* _TASK ITEM_:
Give the data again, word for word.

* _Saved data entries_:
/-- A classic frame taken with its acknowledgement: copies, ring and, but for listen-only, the receive error count. -/
theorem cnReceive_eq (t : Nat) (on : cnOnBus s.can[c] = true) (acked : f.noack = false) (classic : f.fdf = false) :
    cnReceive c f t s = if cnLomf s c then cnRing c (rxWords s c f t) (forEach (cnHits s c f) (fun o m => cnCopy c f (sysTimeAt s t) o m) s)
      else cnErrState c (setCan c { (cnRing c (rxWords s c f t) (forEach (cnHits s c f) (fun o m => cnCopy c f (sysTimeAt s t) o m) s)).can[c] with recv := cnRecDown s.can[c].recv }
        (cnRing c (rxWords s c f t) (forEach (cnHits s c f) (fun o m => cnCopy c f (sysTimeAt s t) o m) s))) := by
  unfold cnReceive rxWords
  simp only [on, acked, classic, Bool.not_true, Bool.false_and, Bool.false_eq_true, if_false]
  rfl

theorem frameReceived_spec (s : State) (c : Fin 2) (f : RxFrame) (t : Nat) (on : cnOnBus s.can[c] = true) (acked : f.noack = false) (classic : f.fdf = false)
    (room : s.can[c].ring.length < 512) :
    ∃ u w, exec (.frameReceived c f t) s = .next u ∧ u.can[c].ring = s.can[c].ring ++ [w] ∧ w.getD 1 0 = word f.base.toNat ∧
      (w.drop 4).take 4 = words64 (sysTimeAt s t) ∧ u.can[c].wval = true ∧
      (∀ o : Fin 128, cnMatches s c f o = true → bit (regGet u (cnObj c o + 3)) 13 = true ∧
        (bitOf s (cnObj c o + 3) 13 = true → bit (regGet u (cnObj c o + 3)) 12 = true)) ∧
      u.can[c].recv = (if cnLomf s c then s.can[c].recv else cnRecDown s.can[c].recv) ∧ u.can[c].tec = s.can[c].tec ∧
      regGet u (cnBase c + 0x10) = regGet s (cnBase c + 0x10) + 1 ∧
      (∀ d : Fin 2, d ≠ c → u.can[d] = s.can[d]) ∧ sameBut [.regs, .held, .can, .pg, .bv, .pc] s u := by
  have e := cnReceive_eq (c := c) (s := s) t on acked classic
  have hw1 : (rxWords s c f t).getD 1 0 = word f.base.toNat := rfl
  have hw4 : ((rxWords s c f t).drop 4).take 4 = words64 (sysTimeAt s t) := rfl
  generalize rxWords s c f t = w at e hw1 hw4
  have below : ∀ o ∈ cnHits s c f, o < 128 := fun o ho => List.mem_range.mp (List.mem_filter.mp ho).1
  obtain ⟨copied, can1, marks⟩ := cnCopies_spec (c := c) f (sysTimeAt s t) (cnHits s c f) below (List.nodup_range.filter _) s
  generalize forEach (cnHits s c f) (fun o m => cnCopy c f (sysTimeAt s t) o m) s = s1 at e copied can1 marks
  have room1 : s1.can[c].ring.length < 512 := by rw [can1]; exact room
  obtain ⟨ringed, can2, cnt2⟩ := cnRing_spec (c := c) w s1 room1
  generalize cnRing c w s1 = s2 at e ringed can2 cnt2
  rw [can1] at can2
  let as := (cnHits s c f).flatMap (objRegs c) ++ [cnBase c + 0x10]
  have object : ∀ i ∈ (cnHits s c f).flatMap (objRegs c), ∃ j, i = cnBase c + j ∧ 0x800 ≤ j := fun i hi => by
    obtain ⟨o, ho, hi⟩ := List.mem_flatMap.mp hi
    obtain ⟨j, -, rfl⟩ := List.mem_map.mp hi
    exact ⟨_, rfl, by omega⟩
  have fixed : ∀ j, j < 0x800 → cnBase c + j ∉ (cnHits s c f).flatMap (objRegs c) := fun j hj hi => by
    obtain ⟨k, hk, h⟩ := object _ hi
    omega
  have taken : cnOnly c as s s2 := cnOnly_trans (cnOnly_mono copied fun a ha => List.mem_append_left _ ha) (cnOnly_mono ringed fun a ha => List.mem_append_right _ ha)
  have counted : regGet s2 (cnBase c + 0x10) = regGet s (cnBase c + 0x10) + 1 := by
    rw [cnt2, copied.regGet (by decide) (fixed _ (by decide))]
  have marked2 : ∀ o ∈ cnHits s c f, marked c o s s2 := fun o ho => by
    have h := marks o ho
    have obj3 : cnObj c o + 3 = cnBase c + (0x800 + 40 * o + 3) := by rw [cnObj_eq]; omega
    have ho' := below o ho
    unfold marked at h ⊢
    rw [obj3] at h ⊢
    rw [ringed.regGet (by omega) (by simp; omega)]; exact h
  have isHit : ∀ o : Fin 128, cnMatches s c f o = true → o.val ∈ cnHits s c f := fun o ho =>
    List.mem_filter.mpr ⟨List.mem_range.mpr o.isLt, ho⟩
  by_cases lom : cnLomf s c = true
  · rw [if_pos lom] at e
    refine ⟨s2, w, congrArg Host.Outcome.next e, by rw [can2], hw1, hw4, by rw [can2], fun o ho => marked2 o (isHit o ho), ?_, by rw [can2], counted,
      taken.others, taken.parts⟩
    rw [if_pos lom, can2]
  · rw [if_neg lom] at e
    have set : cnOnly c [] s2 (setCan c { s2.can[c] with recv := cnRecDown s.can[c].recv } s2) := cnOnly_setCan _ s2
    have can3 := setCan_can_same c { s2.can[c] with recv := cnRecDown s.can[c].recv } s2
    generalize setCan c { s2.can[c] with recv := cnRecDown s.can[c].recv } s2 = s3 at e set can3
    obtain ⟨only4, mode⟩ := cnErrState_spec c s3
    generalize cnErrState c s3 = u at e only4 mode
    have rest : cnOnly c [cnBase c + 3] s2 u := cnOnly_trans (cnOnly_mono set (by simp)) only4
    have all : cnOnly c (as ++ [cnBase c + 3]) s u := cnOnly_trans (cnOnly_mono taken fun a ha => List.mem_append_left _ ha) (cnOnly_mono rest fun a ha => List.mem_append_right _ ha)
    unfold sameButMode at mode
    rw [can3, can2] at mode
    refine ⟨u, w, congrArg Host.Outcome.next e, (congrArg Can.ring mode :), hw1, hw4, (congrArg Can.wval mode :), fun o ho => ?_, ?_, (congrArg Can.tec mode :), ?_,
      all.others, all.parts⟩
    · have h := marked2 o (isHit o ho)
      have obj3 : cnObj c o + 3 = cnBase c + (0x800 + 40 * o + 3) := by rw [cnObj_eq]; omega
      unfold marked at h
      rw [obj3] at h ⊢
      rw [rest.regGet (by omega) (by simp)]; exact h
    · rw [if_neg lom]; exact (congrArg Can.recv mode :)
    · rw [rest.regGet (by decide) (by simp)]; exact counted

* _RESPONSE_:
/-- A classic frame taken with its acknowledgement: copies, ring and, but for listen-only, the receive error count. -/
theorem cnReceive_eq (t : Nat) (on : cnOnBus s.can[c] = true) (acked : f.noack = false) (classic : f.fdf = false) :
    cnReceive c f t s = if cnLomf s c then cnRing c (rxWords s c f t) (forEach (cnHits s c f) (fun o m => cnCopy c f (sysTimeAt s t) o m) s)
      else cnErrState c (setCan c { (cnRing c (rxWords s c f t) (forEach (cnHits s c f) (fun o m => cnCopy c f (sysTimeAt s t) o m) s)).can[c] with recv := cnRecDown s.can[c].recv }
        (cnRing c (rxWords s c f t) (forEach (cnHits s c f) (fun o m => cnCopy c f (sysTimeAt s t) o m) s))) := by
  unfold cnReceive rxWords
  simp only [on, acked, classic, Bool.not_true, Bool.false_and, Bool.false_eq_true, if_false]
  rfl

theorem frameReceived_spec (s : State) (c : Fin 2) (f : RxFrame) (t : Nat) (on : cnOnBus s.can[c] = true) (acked : f.noack = false) (classic : f.fdf = false)
    (room : s.can[c].ring.length < 512) :
    ∃ u w, exec (.frameReceived c f t) s = .next u ∧ u.can[c].ring = s.can[c].ring ++ [w] ∧ w.getD 1 0 = word f.base.toNat ∧
      (w.drop 4).take 4 = words64 (sysTimeAt s t) ∧ u.can[c].wval = true ∧
      (∀ o : Fin 128, cnMatches s c f o = true → bit (regGet u (cnObj c o + 3)) 13 = true ∧
        (bitOf s (cnObj c o + 3) 13 = true → bit (regGet u (cnObj c o + 3)) 12 = true)) ∧
      u.can[c].recv = (if cnLomf s c then s.can[c].recv else cnRecDown s.can[c].recv) ∧ u.can[c].tec = s.can[c].tec ∧
      regGet u (cnBase c + 0x10) = regGet s (cnBase c + 0x10) + 1 ∧
      (∀ d : Fin 2, d ≠ c → u.can[d] = s.can[d]) ∧ sameBut [.regs, .held, .can, .pg, .bv, .pc] s u := by
  have e := cnReceive_eq (c := c) (s := s) t on acked classic
  have hw1 : (rxWords s c f t).getD 1 0 = word f.base.toNat := rfl
  have hw4 : ((rxWords s c f t).drop 4).take 4 = words64 (sysTimeAt s t) := rfl
  generalize rxWords s c f t = w at e hw1 hw4
  have below : ∀ o ∈ cnHits s c f, o < 128 := fun o ho => List.mem_range.mp (List.mem_filter.mp ho).1
  obtain ⟨copied, can1, marks⟩ := cnCopies_spec (c := c) f (sysTimeAt s t) (cnHits s c f) below (List.nodup_range.filter _) s
  generalize forEach (cnHits s c f) (fun o m => cnCopy c f (sysTimeAt s t) o m) s = s1 at e copied can1 marks
  have room1 : s1.can[c].ring.length < 512 := by rw [can1]; exact room
  obtain ⟨ringed, can2, cnt2⟩ := cnRing_spec (c := c) w s1 room1
  generalize cnRing c w s1 = s2 at e ringed can2 cnt2
  rw [can1] at can2
  let as := (cnHits s c f).flatMap (objRegs c) ++ [cnBase c + 0x10]
  have object : ∀ i ∈ (cnHits s c f).flatMap (objRegs c), ∃ j, i = cnBase c + j ∧ 0x800 ≤ j := fun i hi => by
    obtain ⟨o, ho, hi⟩ := List.mem_flatMap.mp hi
    obtain ⟨j, -, rfl⟩ := List.mem_map.mp hi
    exact ⟨_, rfl, by omega⟩
  have fixed : ∀ j, j < 0x800 → cnBase c + j ∉ (cnHits s c f).flatMap (objRegs c) := fun j hj hi => by
    obtain ⟨k, hk, h⟩ := object _ hi
    omega
  have taken : cnOnly c as s s2 := cnOnly_trans (cnOnly_mono copied fun a ha => List.mem_append_left _ ha) (cnOnly_mono ringed fun a ha => List.mem_append_right _ ha)
  have counted : regGet s2 (cnBase c + 0x10) = regGet s (cnBase c + 0x10) + 1 := by
    rw [cnt2, copied.regGet (by decide) (fixed _ (by decide))]
  have marked2 : ∀ o ∈ cnHits s c f, marked c o s s2 := fun o ho => by
    have h := marks o ho
    have obj3 : cnObj c o + 3 = cnBase c + (0x800 + 40 * o + 3) := by rw [cnObj_eq]; omega
    have ho' := below o ho
    unfold marked at h ⊢
    rw [obj3] at h ⊢
    rw [ringed.regGet (by omega) (by simp; omega)]; exact h
  have isHit : ∀ o : Fin 128, cnMatches s c f o = true → o.val ∈ cnHits s c f := fun o ho =>
    List.mem_filter.mpr ⟨List.mem_range.mpr o.isLt, ho⟩
  by_cases lom : cnLomf s c = true
  · rw [if_pos lom] at e
    refine ⟨s2, w, congrArg Host.Outcome.next e, by rw [can2], hw1, hw4, by rw [can2], fun o ho => marked2 o (isHit o ho), ?_, by rw [can2], counted,
      taken.others, taken.parts⟩
    rw [if_pos lom, can2]
  · rw [if_neg lom] at e
    have set : cnOnly c [] s2 (setCan c { s2.can[c] with recv := cnRecDown s.can[c].recv } s2) := cnOnly_setCan _ s2
    have can3 := setCan_can_same c { s2.can[c] with recv := cnRecDown s.can[c].recv } s2
    generalize setCan c { s2.can[c] with recv := cnRecDown s.can[c].recv } s2 = s3 at e set can3
    obtain ⟨only4, mode⟩ := cnErrState_spec c s3
    generalize cnErrState c s3 = u at e only4 mode
    have rest : cnOnly c [cnBase c + 3] s2 u := cnOnly_trans (cnOnly_mono set (by simp)) only4
    have all : cnOnly c (as ++ [cnBase c + 3]) s u := cnOnly_trans (cnOnly_mono taken fun a ha => List.mem_append_left _ ha) (cnOnly_mono rest fun a ha => List.mem_append_right _ ha)
    unfold sameButMode at mode
    rw [can3, can2] at mode
    refine ⟨u, w, congrArg Host.Outcome.next e, (congrArg Can.ring mode :), hw1, hw4, (congrArg Can.wval mode :), fun o ho => ?_, ?_, (congrArg Can.tec mode :), ?_,
      all.others, all.parts⟩
    · have h := marked2 o (isHit o ho)
      have obj3 : cnObj c o + 3 = cnBase c + (0x800 + 40 * o + 3) := by rw [cnObj_eq]; omega
      unfold marked at h
      rw [obj3] at h ⊢
      rw [rest.regGet (by omega) (by simp)]; exact h
    · rw [if_neg lom]; exact (congrArg Can.recv mode :)
    · rw [rest.regGet (by decide) (by simp)]; exact counted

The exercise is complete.